The modified partition $\widetilde{\lambda}$ is defined as follows. For $O(2N)$, let $m=2\ell(\lambda)-2N$.  Then remove from the Young diagram of $\lambda$ a total of $m$ adjacent boxes, starting from the bottom of the first column and keeping always at the boundary of the diagram. In this way the changes to be implemented are, in sequence, $\lambda'_1\to\lambda'_2-1$, then $\lambda'_2\to\lambda'_3-1$, etc. until the procedures stops at some column $c$. If $m$ is too large and there are not enough boxes to accommodate this procedure, or if the remaining diagram is not a partition, then $o_\lambda=0$; otherwise $o_\lambda=(-1)^{c-1}o_{\widetilde{\lambda}}$.
For example, the universal decomposition for $p_4$ is
$$p_4=o_4-o_{31}+o_{211}-o_{1111}+o_0.$$
If $\lambda=(1,1,1,1)$ and $N=6$, we must remove $8-6=2$ boxes, in which case we get $c=1$ and $\widetilde{\lambda}=(1,1)$. Hence, for $O(6)$ we have $o_{1,1,1,1}=o_{1,1}$ and the universal relation reduces to $p_4=o_4-o_{31}+o_{211}-o_{11}+o_0$. When $N=4$, we must remove $8-4=4$ boxes from $\lambda=(1,1,1,1)$. We end up with no boxes at all, so $o_{1,1,1,1}=o_\emptyset$ for $O(4)$. We must remove $6-4=2$ boxes from $\lambda=(2,1,1)$, arriving at $o_{2,1,1}=o_2$. The relation reduces to $p_4=o_4-o_{31}+o_{2}$. Finally, take $N=2$. We cannot remove $8-2=6$ boxes from $(1,1,1,1)$, so $o_{1,1,1,1}=0$ for this group; when we remove $4-2=2$ boxes from $(3,1)$, the result is not the diagram of a partition, so $o_{3,1}=0$ for this group; removing $6-2=4$ boxes from $(2,1,1)$ leads to the empty partition, and the removing procedure ends in the second column so $c=2$, hence $o_{2,1,1}=-o_\emptyset$ for this group. Thereby the relation reduces to $p_4=o_4$.

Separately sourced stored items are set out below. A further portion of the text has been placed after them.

-- ==== Sys2Proof/Laws/Runs.lean ====
section
/-! SUPPORT. Runs of several cycles: their inputs, how they compose, and one step of a busy block. -/

namespace Sys2Proof.Machine

theorem State.cycleAt_zero (s : State) : s.cycleAt 0 = s.cycle := by
  unfold State.cycleAt State.cycle
  cases s.env <;> rfl

theorem State.cycleAt_of_tail {s t : State} (h : t.env = s.env.tail) (k : Nat) : t.cycleAt k = s.cycleAt (k + 1) := by
  unfold State.cycleAt
  rw [h]
  cases s.env <;> simp

theorem steps_succ {s t : State} (h : step s = .next t) (n : Nat) : steps (n + 1) s = steps n t := by
  simp [steps, h]

theorem steps_add {s t : State} {m : Nat} (h : steps m s = some t) (n : Nat) : steps (m + n) s = steps n t := by
  induction m generalizing s with
  | zero => cases h; simp
  | succ m ih =>
    obtain ⟨u, hu, -⟩ := step_effect s
    rw [steps_succ hu] at h
    rw [Nat.add_right_comm, steps_succ hu, ih h]

/-- Any number of cycles goes through; the clock stays, and the inputs are those that far ahead. -/
theorem steps_exists (n : Nat) (s : State) :
    ∃ t, steps n s = some t ∧ t.clock = s.clock ∧ ∀ k, t.cycleAt k = s.cycleAt (n + k) := by
  induction n generalizing s with
  | zero => exact ⟨s, rfl, rfl, fun k => by simp⟩
  | succ n ih =>
    obtain ⟨u, hu, hc, he, -⟩ := step_effect s
    obtain ⟨t, ht, hc', hk⟩ := ih u
    exact ⟨t, by rw [steps_succ hu, ht], hc'.trans hc, fun k => by
      rw [hk, State.cycleAt_of_tail he]
      congr 1
      omega⟩

/-- A run ends at one edge at most. -/
theorem RunEnds.unique {k : RunKind} {s t t' : State} {n n' : Nat} (h : RunEnds k s n t) (h' : RunEnds k s n' t') :
    n = n' ∧ t = t' := by
  have not_before : ∀ {m m' : Nat} {v v' : State}, RunEnds k s m v → RunEnds k s m' v' → ¬ m < m' := by
    intro m m' v v' g g' hm
    obtain ⟨u, hu, hv, hc⟩ := g.ends
    obtain ⟨u', w, hu', hw, hr, hn⟩ := g'.going m hm
    obtain rfl : u = u' := Option.some.inj (hu.symm.trans hu')
    obtain rfl : v = w := Option.some.inj (hv.symm.trans hw)
    obtain hc | hc := hc
    · rw [hr] at hc
      cases hc
    · exact hn hc
  obtain rfl : n = n' := by
    have := not_before h h'
    have := not_before h' h
    omega
  obtain ⟨-, -, ht, -⟩ := h.ends
  obtain ⟨-, -, ht', -⟩ := h'.ends
  exact ⟨rfl, Option.some.inj (ht.symm.trans ht')⟩

/-- A run cut by a reset edge ends with the reset state, and no completion is recorded. -/
theorem RunEnds.of_reset {k : RunKind} {s t u : State} {n : Nat} (h : RunEnds k s n t) (hu : steps n s = some u)
    (hr : u.pins.rst = true) : t.regs = Regs.reset s.clock ∧ t.regs.done = false := by
  obtain ⟨u', hu', hc, -⟩ := steps_exists n s
  obtain rfl : u = u' := Option.some.inj (hu.symm.trans hu')
  obtain ⟨v, hv, -, -, ⟨-, hreg, -⟩ | ⟨hr', -⟩⟩ := step_effect u
  · obtain ⟨-, -, ht, -⟩ := h.ends
    have e : steps (n + 1) s = some v := by rw [steps_add hu, steps_succ hv]; rfl
    obtain rfl : t = v := Option.some.inj (ht.symm.trans e)
    rw [hreg, hc]
    exact ⟨rfl, rfl⟩
  · rw [hr] at hr'
    cases hr'

/-- A step of a busy block outside reset: the sequencer's part, on the registers with the sticky flags as the access
leaves them. -/
theorem step_busy {s : State} (hr : s.pins.rst = false) (hi : s.regs.state ≠ .idle) :
    ∃ t b o, step s = .next t ∧ t.clock = s.clock ∧ t.env = s.env.tail ∧
      SequencerWrites s { s.regs with badCmd := b, overrun := o } t.regs := by
  obtain ⟨t, h, hc, he, ⟨hr', -⟩ | ⟨-, r, w, ha, hs, -⟩⟩ := step_effect s
  · rw [hr] at hr'
    cases hr'
  obtain ⟨b, o, rfl, -, -⟩ := ha.of_busy hi
  exact ⟨t, b, o, h, hc, he, hs⟩

end Sys2Proof.Machine
end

Unfortunately, the modification rule is incorrectly stated in the recent "The Random Matrix Theory of the Classical Compact Groups" (Cambridge University Press, 2019), by Elizabeth Meckes.
A: The coefficients do depend on $N$. A way to get around this and deal with "universal characters" was found by Koike and Terada (Young-diagrammatic methods for the representation theory of the classical groups of type $B_n$, $C_n$, $D_n$).